Otology is a branch of medicine which studies normal and pathological anatomy and physiology of the ear (hearing and vestibular sensory systems and related structures and functions) as well as their diseases, diagnosis and treatment. Otologic surgery generally refers to surgery of the middle ear and mastoid related to chronic otitis media, such as tympanoplasty, or ear drum surgery, ossiculoplasty, or surgery of the hearing bones, and mastoidectomy.  Otology also includes surgical treatment of conductive hearing loss, such as stapedectomy surgery for otosclerosis. 

Neurotology, a related field of medicine and subspecialty of otolaryngology, is the study of diseases of the inner ear, which can lead to hearing and balance disorders.  Neurotologic surgery generally refers to surgery of the inner ear or surgery that involves entering the inner ear with risk to the hearing and balance organs, including labyrinthectomy, cochlear implant surgery, and surgery for tumors of the temporal bone, such as intracanalicular acoustic neuromas.  Neurotology is expanded to include surgery of the lateral skull base to treat intracranial tumors related to the ear and surrounding nerve and vascular structures, such as large cerebellar pontine angle acoustic neuromas, glomus jugulare tumors and facial nerve tumors.
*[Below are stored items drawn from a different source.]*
/-- R124: after a switch of the angle source, every blanking whose new source lies outside its window ends. -/
def Dev.rewindow (s : Dev) : Dev :=
  (List.finRange 16).foldl (fun (a : Dev) (n : Fin 16) =>
    if a.blanks n && !a.inShutter n then a.endBlank n false else a) s

/-- SHUTTER_BLANK_START (R119, R120, R126): the angle source enters the window of an enabled shutter. -/
def shutterBlankStart (ts : Nat) (n : Fin 16) (s : Dev) : Dev :=
  let s := s.advance ts
  if s.live ∧ s.eff ≠ .watch ∧ s.flag (F.SH_CTL_EN n) ∧ ¬ s.blanks n ∧ ¬ (s.shutter n).spent ∧ s.inShutter n then
    ((s.setBit F.SH_ACTIVE_ACTIVE n).setShutter n ⟨s.now, false⟩).reblank
  else s

/-- SHUTTER_BLANK_END (R119, R120): the angle source leaves the window. -/
def shutterBlankEnd (ts : Nat) (n : Fin 16) (s : Dev) : Dev :=
  let s := s.advance ts
  if s.inShutter n then s
  else if s.blanks n then s.endBlank n false
  else s.setShutter n { s.shutter n with spent := false }

/-- SHUTTER_CAPPED (R120): MAXT microseconds of blanking. -/
def shutterCapped (ts : Nat) (n : Fin 16) (s : Dev) : Dev :=
  let s := s.advance ts
  if s.blanks n ∧ s.elapsed (s.shutter n).since (s.get (F.SH_CTL_MAXT n) * 1000) then
    (s.setBit F.SH_CAPPED_CAPPED n).endBlank n true
  else s

/-! ### States and errors of the tally (R105-R111) -/

/-- The event bit and record type of a tally state (R109). -/
def Dev.tallyRec (s : Dev) (st cause : Nat) : Dev :=
  let t := BitVec.ofNat 32 (s.get F.TALLY_PERIOD_T)
  let c := BitVec.ofNat 32 cause
  match st with
  | 0 => s.journal 0x0204 0 c t
  | 2 => (s.mark F.TALLY_EVENT_LOCK).journal 0x0201 0 c t
  | 3 => (s.mark F.TALLY_EVENT_FLY).journal 0x0202 0 c t
  | 4 => (s.mark F.TALLY_EVENT_LOST).declare 0x0203 0 c t false (some .tally)
  | _ => s

/-- R108-R111, R124: the tally enters a state. Leaving LOCKED and FLYWHEEL starts SANGLE from ANGLE; LOST and OFF hold
ANGLE at its value; SEEKING starts its counts afresh. A switch of the angle source fires no gate (R114). -/
def Dev.tallyTo (s0 : Dev) (st cause : Nat) : Dev :=
  let s := s0.gateSettle
  let a := s.ang
  let s1 := { s with angle := a }
  let s2 := if s.aligned && !(st == tLocked || st == tFlywheel) then s1.synthFrom a.toNat else s1
  let s3 := s2.put F.TALLY_POS_STATE st
  let s4 := if st = tSeeking then
      { s3 with tal := { s3.tal with p := 0, first := true, travel := 0, counts := 0, illegal := [], lastBad := false, alike := 0 } }
    else s3
  ((s4.gateJump).tallyRec st cause).rewindow

/-- R96: a change of SRC at a close takes the tally to SEEKING, or to OFF for NONE, where REV and ANGLE keep their last
values: the source table's "Held at 0" is not followed (log entry 36). TALLY.PERIOD shows the new source's period, 0
until measured. The gates compare anew on the angle that the new source leaves (R114). -/
def Dev.tallySource (s : Dev) (old : Nat) : Dev :=
  if s.get F.TALLY_CFG_SRC = old then s
  else
    let s1 := { s with tal := { s.tal with edgeAt := none, period := none, indexAt := none, quadAt := none } }
    if s.get F.TALLY_CFG_SRC = 0 then s1.gateJump.tallyTo tOff 6 else (s1.put F.TALLY_PERIOD_T 0).gateJump.tallyTo tSeeking 6

/-- R109: whether a second has passed since the last record of a kind. -/
def Dev.reportDue (s : Dev) (last : Option Nat) : Bool :=
  match last with
  | some t => s.elapsed t 1000000000
  | none => true

/-- R109, R110: write the record of the counts of a kind since the previous one; an INDEX_ERR record carries its probe. -/
def Dev.tallyReport (s : Dev) (k : TErr) : Dev :=
  match k with
  | .qerr => { (s.journal 0x0205 0 (BitVec.ofNat 32 s.tal.qWait)) with
      tal := { s.tal with qWait := 0, qAt := some s.now } }
  | .indexErr =>
    let t := { s.tal with iWait := 0, iAt := some s.now }
    { s with tal := t }.declare 0x0206 0 (BitVec.ofNat 32 s.tal.iWait) 0 false (some .tally)
  | .syncJump => { (s.journal 0x0207 0 (BitVec.ofNat 32 s.tal.sWait)) with
      tal := { s.tal with sWait := 0, sAt := some s.now } }

def Dev.tallyWaiting (s : Dev) : TErr → Nat
  | .qerr => s.tal.qWait
  | .indexErr => s.tal.iWait
  | .syncJump => s.tal.sWait
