-- ==== Sys2Proof/Machine/Conv.lean ====
section
/-! DEFINITION. Converters and captures (10, 11): measurement words and what a published result does, the capture
buffer's words, triggers and their queue, injected operations, calibration and the open-wire test; the commands of
these subjects act on the device and answer the words written to the capture buffer. -/

namespace Sys2Proof.Machine

/-- Words for the capture buffer of a converter: index and word. -/
abbrev BufWords := List (Nat × BitVec 16)

def Dev.cv (s : Dev) (c : Fin 6) : Conv := s.cvs.get c
def Dev.setCv (s : Dev) (c : Fin 6) (x : Conv) : Dev := { s with cvs := s.cvs.set c.val x c.isLt }
def Dev.cap (s : Dev) (c : Fin 6) : Cap := s.caps.get c
def Dev.setCap (s : Dev) (c : Fin 6) (x : Cap) : Dev := { s with caps := s.caps.set c.val x c.isLt }

/-- R372: rail channel k of CVc is L(8c + k). -/
def railOf (c : Fin 6) (k : Fin 8) : Fin 48 := ⟨8 * c.val + k.val, by omega⟩

/-- The converter of a rail, and its channel there. -/
def cvOf (n : Fin 48) : Fin 6 := ⟨n.val / 8, by omega⟩
def chOf (n : Fin 48) : Nat := n.val % 8

/-- One converter clock in ns (R371, R69). -/
def Conv.clk (x : Conv) : Nat := if x.fast then 8 else 16

/-- D = S + N, in ns (R374). -/
def Conv.dwellNs (x : Conv) : Nat := (x.s + x.n) * x.clk

/-- A dwell begun at `began` under the converter's S, N and rate, complete. -/
def Conv.flight (x : Conv) (kind : FlightKind) (told : Bool) : Flight :=
  ⟨kind, x.began, x.began, x.began + x.dwellNs, x.s, x.n, x.clk, told⟩

/-- R384: run `i` of the burst in progress: N samples after those of the runs before; the first also has the settling. -/
def Conv.runFlight (x : Conv) (ch i : Nat) : Flight :=
  let from_ := x.began + (x.s + i * x.n) * x.clk
  ⟨.run ch, x.began, if i = 0 then x.began else from_, from_ + x.n * x.clk, x.s, x.n, x.clk, true⟩

/-- The instant at which a dwell is published: nine clocks after its last sample's (R374). -/
def Flight.pubAt (f : Flight) : Nat := f.last + 9 * f.clk

/-! ### Measurement words (R376, R377) -/

/-- R372: SPAN of a range in units of 100 uV. -/
def spanOf (range : Nat) : Nat :=
  match range with
  | 0 => 16000 | 1 => 64000 | 2 => 256000 | _ => 1024000

/-- The range of a converter's channel (R372). -/
def Dev.chRange (s : Dev) (c : Fin 6) (ch : Nat) : Nat :=
  if h : ch < 8 then s.get (F.RAIL_CFG_RANGE (railOf c ⟨ch, h⟩)) else if ch = 12 then 1 else 0

/-- R376: a code of a channel, corrected by the converter's factors for the channel's range. -/
def Dev.corrected (s : Dev) (c : Fin 6) (ch code : Nat) : Int :=
  let r := s.chRange c ch
  Config.corr s.trims code (s.get (F.CV_CALF c r)) (s.get (F.CV_CALF c (4 + r))) ((List.range 8).map (fun j => s.get (F.CV_CALF c (8 + j))))

/-- R376: the sum of the averaging window; corrected codes come in units of 1/65536 code. -/
def codeSum (codes : List Int) : Int := codes.foldl (· + ·) 0

/-- R376: V and CLIP of an averaging window on a span. -/
def formResult (codes : List Int) (span : Nat) : Nat × Bool :=
  let den : Int := (codes.length * 16384 * 65536 : Nat)
  let v : Int := (2 * codeSum codes * (span : Int) + den) / (2 * den)
  if (span : Int) < v then (span, true) else if v < 0 then (0, true) else (v.toNat, false)

/-! ### Statistics of a result (R443, R444) -/

/-- R443: one result's contribution: its samples are scaled by the span (units of 100 uV / 2^30). -/
def Stat.add (a : Stat) (codes : List Int) (span : Nat) (clip : Bool) : Stat :=
  let xs := codes.map (fun c => c * (span : Int))
  let n := xs.length
  let sum := xs.foldl (· + ·) 0
  let sq := xs.foldl (fun b x => b + x * x) 0
  let lo := xs.foldl min (xs.headD 0)
  let hi := xs.foldl max (xs.headD 0)
  { a with
    lo := if a.nres = 0 then lo else min a.lo lo
    hi := if a.nres = 0 then hi else max a.hi hi
    sumM := a.sumM + sum * (128 / n : Nat)
    sumR := a.sumR + (((n : Int) * sq - sum * sum) * ((128 / n) * (128 / n) : Nat)).toNat
    nres := a.nres + 1
    clip := a.clip || clip }

/-- R443, R444: a VALID result enters the open interval, and a droop is counted: this result lies below the level that the last
completed interval gives, and the result before it does not. -/
def Dev.statAdd (s : Dev) (n : Fin 48) (v : Nat) (codes : List Int) (span : Nat) (clip : Bool) : Dev :=
  let a := (s.stats.get n).add codes span clip
  let low (x : Nat) : Bool := s.flag (F.RAIL_SMEAN_READY n) &&
    decide (x * 1000 < s.get (F.RAIL_SMEAN_V n) * (1000 - s.get (F.RAIL_STATCFG_DROOP n)))
  let droop := low v && a.prev.any (fun p => !low p)
  let b := { a with prev := some v, droops := if droop then a.droops + 1 else a.droops }
  { s with stats := s.stats.set n.val b n.isLt }

/-! ### What a published result does -/

/-- A shutter blanked the rail at the instant `t`. -/
def Rail.blankedAt (r : Rail) (t : Nat) : Bool :=
  r.blankAt.any (fun b => decide (b ≤ t)) || r.blankWas.any (fun b => decide (b.1 ≤ t) && decide (t < b.2))

/-- R122: some blanking of the rail overlaps the span from `a` to `b`. -/
def Rail.blankedIn (r : Rail) (a b : Nat) : Bool :=
  r.blankAt.any (fun t => decide (t < b)) || r.blankWas.any (fun w => decide (w.1 < b) && decide (a < w.2))

/-- The converter's results are not stood behind (R402). -/
def Dev.invalid (s : Dev) (c : Fin 6) : Bool := s.flag (F.CV_STATUS_INVALID c)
Some of the concerns of otology include:
 identifying the underlying mechanisms of Ménière's disease,
 finding the causes of tinnitus and developing treatment methods,
 defining the development and progression of otitis media

Related concerns of neurotology include:
 studying signal processing in the cochlear implant patient,
 investigating postural control areas and vestibulo-ocular mechanisms.
 studying the genetics of acoustic neuromas in patients with neurofibromatosis, to better understanding how to treat these tumors and prevent their growth.